FIGURE 5 is a plot of training loss over 100 training epochs in an example training process;

FIGURE 6 is an overview of a pre-processing filtering process, used to filter an example training dataset;

FIGURE 7 is an overview of data augmentations, used to augment an example training dataset;

FIGURE 8 is a set of Receiver Operating Characteristic (ROC) curves acquired from cross- validation data for the three different imaging modalities across 6 of 36 predicted genes in an example; FIGURE 9 is a diagram illustrating the four distinct approaches to retinal scan image classification considered during performance evaluation;

FIGURE 10 is a set of ROC curves acquired from cross-validation data for the combined prediction using an ensemble network, overlaid with the predictions for three different imaging modalities across 6 of 36 predicted genes in an example;

FIGURE 11 is a calibration chart for single retinal scan processed using an ensemble network; FIGURE 12 is a diagram illustrating the distribution of subject ages at earliest presentation of genetic diagnosis in an example training dataset;

FIGURE 13 is a diagram illustrating the known mode of inheritance per gene, in an example training dataset;

FIGURE 14 is a set of ROC curves acquired from cross-validation data for linear classifiers trained on different combinations of features, across 6 of 36 predicted genes in an example;

FIGURE 15 is a representative screen of a graphical user interface illustrating 6 retinal scans as input into an ensemble network and resultant ensembled probabilities of gene abnormalities; and

FIGURE 16 is a diagram of suitable hardware for implementation of invention embodiments.

Detailed Description

FIGURE 2 is a flow chart depicting a computer-implemented method of retinal scan image classification.

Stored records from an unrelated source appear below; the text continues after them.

/-- A completion reported valid is a valid one. -/
theorem completeValid_of_resValid {s t : State} {v : Bool} (h : complete v s = .next t)
    (hvalid : t.res.resValid = some true) : v = true ∧ completeValid s = .next t := by
  obtain ⟨op, r, -, rfl, -, -, hr, -⟩ := complete_next h
  obtain rfl : v = true := Option.some.inj (hr.symm.trans hvalid)
  exact ⟨rfl, h⟩

/-- A byte of a fixed shape that ends the operation validly is the checksum of the value and status reported
(`40_codec.md` R134, R143). -/
theorem rxFixed_valid {s t : State} {opc sum b : Byte} {shape : Shape} {i : Nat} {acc : Word} {term : Bool}
    (hp : s.phase = .rx) (hr : RxHolds s opc shape (i + 1) sum acc term) (hfixed : FixedRx s opc shape i sum acc)
    (hv : 0 < shape.valueBytes) (h : rxFixed shape i b s = .next t) (hidle : t.phase = .idle)
    (hvalid : t.res.resValid = some true) :
    t.res.resValue = some acc ∧ b = respSum s.cfg.address opc (bytes32 acc ++ t.res.resStatus.toList) &&& 0x7F := by
  obtain ⟨-, -, -, -, -, hshape, -, hsum, hacc, -⟩ := hr
  obtain ⟨hi, hc⟩ := rxFixed_idle hp hsum h hidle
  obtain ⟨hchk, hc⟩ := completeValid_of_resValid hc hvalid
  obtain ⟨hvalue, hstatus⟩ := completeValid_value hshape hv hacc hc
  refine ⟨hvalue, ?_⟩
  rw [hstatus, ← hfixed.sum_eq hv hi]
  exact (chkMatches_iff.mp hchk).symm

theorem need_of_eq {α : Type} {o : Option α} {a : α} {r : Reg} {k : α → Out} (h : o = some a) : need o r k = k a := by
  rw [h, need_some]

/-- In a fixed shape a received byte goes the fixed shapes' way (`40_codec.md` R134). -/
theorem receive_fixed {s : State} {shape : Shape} {i : Nat} (b : Byte) (hshape : s.codec.rxShape = some shape)
    (hidx : s.codec.rxIdx = some i) (hv : 0 < shape.valueBytes) :
    receive b s = rxFixed shape i b (s.counted i) := by
  refine (need_of_eq hshape).trans ((need_of_eq hidx).trans ?_)
  cases shape with
  | sByte | sWord | sDword | sDwordStatus => rfl
  | sString | sAck | sNone => simp [Shape.valueBytes] at hv

/-- A received byte that ends a fixed shape validly is the checksum of the value and status reported. -/
theorem receive_valid {s t : State} {opc sum b : Byte} {shape : Shape} {i : Nat} {acc : Word} {term : Bool}
    (hp : s.phase = .rx) (hr : RxHolds s opc shape i sum acc term) (hfixed : FixedRx s opc shape i sum acc)
    (hv : 0 < shape.valueBytes) (h : receive b s = .next t) (hidle : t.phase = .idle)
    (hvalid : t.res.resValid = some true) :
    t.res.resValue = some acc ∧ b = respSum s.cfg.address opc (bytes32 acc ++ t.res.resStatus.toList) &&& 0x7F := by
  obtain ⟨op, chk, hop, hopc, hchk, hshape, hidx, hregs⟩ := hr
  rw [receive_fixed b hshape hidx hv] at h
  exact rxFixed_valid (s := s.counted i) hp ⟨op, chk, hop, hopc, hchk, hshape, rfl, hregs⟩ hfixed hv h hidle hvalid

/-- Settles O53: the step's answer is a byte, since a timeout is not valid, and under the invariant that byte is the
checksum of what is reported. -/
theorem validResultsMatchTheirChecksum : Obligations.ValidResultsMatchTheirChecksum := by
  unfold Obligations.ValidResultsMatchTheirChecksum
  intro s t hinv hp hs hidle hvalid hfixed
  rw [step_rx hp] at hs
  have hrx : RxInv s := by simpa only [CodecInv, hp] using hinv
  obtain ⟨opc, shape, i, sum, acc, term, hr, h⟩ := rxInv_iff.mp hrx
  obtain ⟨-, -, -, hopc, -, hshape, -⟩ := id hr
  have hv : 0 < shape.valueBytes := by
    rw [hshape] at hfixed
    obtain hf | hf | hf | hf := hfixed <;> cases hf <;> decide
  rcases ha : s.link.rxByte.1 with b | _
  · rw [rxStep_byte ha] at hs
    obtain ⟨hvalue, hsum⟩ := receive_valid (s := { s with link := s.link.rxByte.2 }) hp hr ((shapeRx_fixed hv).mp h) hv hs
      hidle hvalid
    exact ⟨opc, b, acc, hopc, rfl, hvalue, hsum⟩
  · rw [rxStep_timeout ha] at hs
    obtain ⟨op, -, rfl⟩ := timeout_next.mp hs
    simp at hvalid

end Sys2Proof.Machine
end

section
/-!
SUPPORT. The accept step, operation by operation: the request that a wire operation sends, whole; and the operands that
are refused or missing.
-/
namespace Sys2Proof.Machine

open Sys2Proof

/-! Reads -/

/-- The checksum byte of a request without a payload (`40_codec.md` R130). -/
theorem reqChk_nil (addr opc : Byte) : reqChk addr opc [] = (addr + opc) &&& 0x7F := by simp [reqChk, sum8]

theorem readFrame_length (p : Params) (addr opc : Byte) :
    (readFrame p addr opc).length = if p.readReqChecksum then 3 else 2 := by
  unfold readFrame
  split <;> rfl

/-- Settles O11: a read sends the frame of its row's opcode, without a payload. -/
theorem readOperationsAreAccepted : Obligations.ReadOperationsAreAccepted := by
  unfold Obligations.ReadOperationsAreAccepted
  intro row hrow s hp opc
  rw [exec_readRow hrow, startWire_idle _ _ _ _ hp, sendCommand, frameBytes_readFrame _ _ _ (isRead_readRow hrow),
    reqChk_nil, readFrame_length]

/-! Writes -/

/-- The request of a write operation: always with its checksum byte, and with the response of `ACK_LEN`
(`30_encoding.md` R92, R100, `40_codec.md` R131). -/
theorem startWire_writeShape {s : State} (op : Sel) (kind : OpKind) (payload : List Byte) (hp : s.phase = .idle) :
    startWire op kind payload (writeShape s.par) s = .next
      { s with
        phase := .tx
        codec :=
          { s.codec with
            curOp := some op
            curOpc := some (s.par.opc.get kind)
            txChk := some (reqChk s.cfg.address (s.par.opc.get kind) payload)
            txFrame := some (frameBytes s.cfg.address (s.par.opc.get kind) payload true)
            txLen := some (payload.length + 3)
            txIdx := some 0
            rxShape := some (writeShape s.par) } } := by
  rw [startWire_idle _ _ _ _ hp, sendCommand, isRead_writeShape, Bool.false_and, Bool.not_false, frameBytes_length,
    if_pos rfl]

/-- Settles O12: the request has no payload. -/
theorem resetEncodersIsAccepted : Obligations.ResetEncodersIsAccepted := by
  unfold Obligations.ResetEncodersIsAccepted
  intro s hp
  rw [← reqChk_nil]
  exact startWire_writeShape 0x0A .reset [] hp

/-- Settles O13: the payload is the four words, 16 bytes. -/
theorem setConstantsAreAccepted : Obligations.SetConstantsAreAccepted := by
  unfold Obligations.SetConstantsAreAccepted
  intro s kd kp ki qpps hp
  exact ⟨startWire_writeShape 0x0B .pidM1 (pidPayload kd kp ki qpps) hp,
    startWire_writeShape 0x0C .pidM2 (pidPayload kd kp ki qpps) hp⟩

/-- With gains that have words, a `VelocityPID` operation is the `Constants` operation on these
(`41_operations.md` R184, R185). -/
theorem setVelocityPid_of_toFix16 {op : Sel} {kind : OpKind} {kd kp ki : NumVal} {wkd wkp wki qpps : Word} {s : State}
    (hkd : toFix16 kd = some wkd) (hkp : toFix16 kp = some wkp) (hki : toFix16 ki = some wki) :
    setVelocityPid op kind kd kp ki qpps s = setConstants op kind wkd wkp wki qpps s := by
  simp only [setVelocityPid, hkd, hkp, hki]

/-- A gain without a word is refused, whichever it is (`41_operations.md` R184, R185). -/
theorem setVelocityPid_refused {op : Sel} {kind : OpKind} {kd kp ki : NumVal} {qpps : Word} {s : State}
    (hp : s.phase = .idle) (h : toFix16 kd = none ∨ toFix16 kp = none ∨ toFix16 ki = none) :
    setVelocityPid op kind kd kp ki qpps s = .next (s.refuse .rangeError) := by
  unfold setVelocityPid
  split
  · next hkd hkp hki => simp [hkd, hkp, hki] at h
  · exact accept_idle hp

At S10, the computer receives an input dataset comprising at least one retinal scan, the retinal scan acquired using one of a plurality of imaging modalities.

At S20, the computer passes the input dataset through an ensemble network, the ensemble network comprising a plurality of CNNs. Each CNN is configured to classify retinal scans acquired using one of the plurality of imaging modalities based on a plurality of eye pathoses, each CNN producing probabilities of the presence of each of the eye pathoses within retinal scans. The retinal scan is processed using a CNN corresponding to the imaging modality used for acquisition of the retinal scan.

At S30, the computer produces ensembled probabilities of the presence of each of the eye pathoses within the retinal scan.

The ensemble network used in the method of retinal scan image classification comprises at least one neural network for each of the imaging modalities used to acquire retinal scans intended to be processed through the ensemble network. For instance, if there are two distinct imaging modalities used, say, FAF and SD-OCT, there exists at least one neural network intended to handle FAF scans and at least one neural network intended to handle SD-OCT scans. Naturally, multiple neural networks for each imaging modality may be used.

As an example, consider an ensemble network comprising fifteen constituent neural networks. In this example, each neural network is an Inception-v3 deep CNN (CNN), which may take one or more retinal scans of three different imaging modalities from a given patient. Each constituent neural network in this example outputs a gene-level prediction score for 36 individual IRD genes. In this example, these 36 genes are chosen as, collectively, these genes cover over 80% of IRD cases in the European population.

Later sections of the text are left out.